» **Exercise**
Among the lines below, return each one that contains the word "Tests".

(Stored items from a collection)
============================================================
-- ==== Sys2Proof/Tests/Slice0.lean ====
section
/-! SUPPORT. Tests: expected values from 95_test_vectors.md and the examples of the rules, and for every statement
with hypotheses a state and operands that meet them. -/

namespace Sys2Proof.Tests

open Sys2Proof Sys2Proof.Machine

/-! ### Helpers -/

/-- The next state, if there is one. -/
def after (o : Host.Outcome State Fault Refusal) : Option State :=
  match o with
  | .next t => some t
  | .fault _ => none
  | .refused _ => none

/-- The response an operation gives from a state. -/
def respOf (o : Host.Outcome State Fault Refusal) : Option Response := (after o).bind (·.responses.head?)

/-- A state after reset with an image and both seeds 0. -/
def fresh (image : List Byte) : State := State.resetWith image 0 0

/-- The same with a reader open. -/
def reading (image : List Byte) : State := { fresh image with rst := .run }

/-- The header of the source's example (95_test_vectors.md S1). -/
def exampleHeader : List Byte := [0, 0, 1, 0, 0, 0x7F, 0xFF, 0xFF, 0xFF, 0, 0, 0, 0, 0, 0, 0]

/-- `good18` and `bad18` of 95_test_vectors.md section 5. -/
def good18 : List Byte := [0x12, 0x00] ++ exampleHeader ++ [0xAB, 0x43]
def bad18 : List Byte := [0x12, 0x00] ++ exampleHeader ++ [0xAB, 0x42]

/-- The 21 bytes of the field-view vector of 95_test_vectors.md section 5. -/
def viewBody : List Byte :=
  [0xAB, 0xCD, 0xEF, 0x34, 0x56, 0x12, 0x34, 0x56, 0x78, 0x9A, 0xBC, 0xDE, 0x34, 0x12, 0xF0, 0x0D, 1, 2, 3, 0x8D, 0x11]

/-- A state that holds that segment. -/
def viewing : State :=
  { reading ([0x15, 0x00] ++ viewBody) with
    cur := 23
    slen := 21
    seg := Memory.writeBytes [] 0 viewBody
    scrc := 0x72EE
    flags := { segv := true, ckok := true, hdrv := false } }

/-- A state with a built header: broadcast address, full-access AND mask (95_test_vectors.md section 6). -/
def built : State :=
  { viewing with
    hdr := Memory.writeBytes [] 0 (headerBytes 0xFFFFFFFF 0x7FFFFFFF)
    hcrc := 0x4569
    flags := { segv := true, ckok := true, hdrv := true } }

/-! ### Well-formedness -/

theorem test_wellFormed_rdreg_assigned : (Instr.rdreg 0x22).wellFormed = true := by decide
theorem test_illFormed_rdreg_0B : (Instr.rdreg 0x0B).wellFormed = false := by decide
theorem test_illFormed_rdreg_1A : (Instr.rdreg 0x1A).wellFormed = false := by decide
theorem test_illFormed_rdreg_23 : (Instr.rdreg 0x23).wellFormed = false := by decide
============================================================
» **Solution below**
-- ==== Sys2Proof/Tests/Slice0.lean ====
/-! SUPPORT. Tests: expected values from 95_test_vectors.md and the examples of the rules, and for every statement
namespace Sys2Proof.Tests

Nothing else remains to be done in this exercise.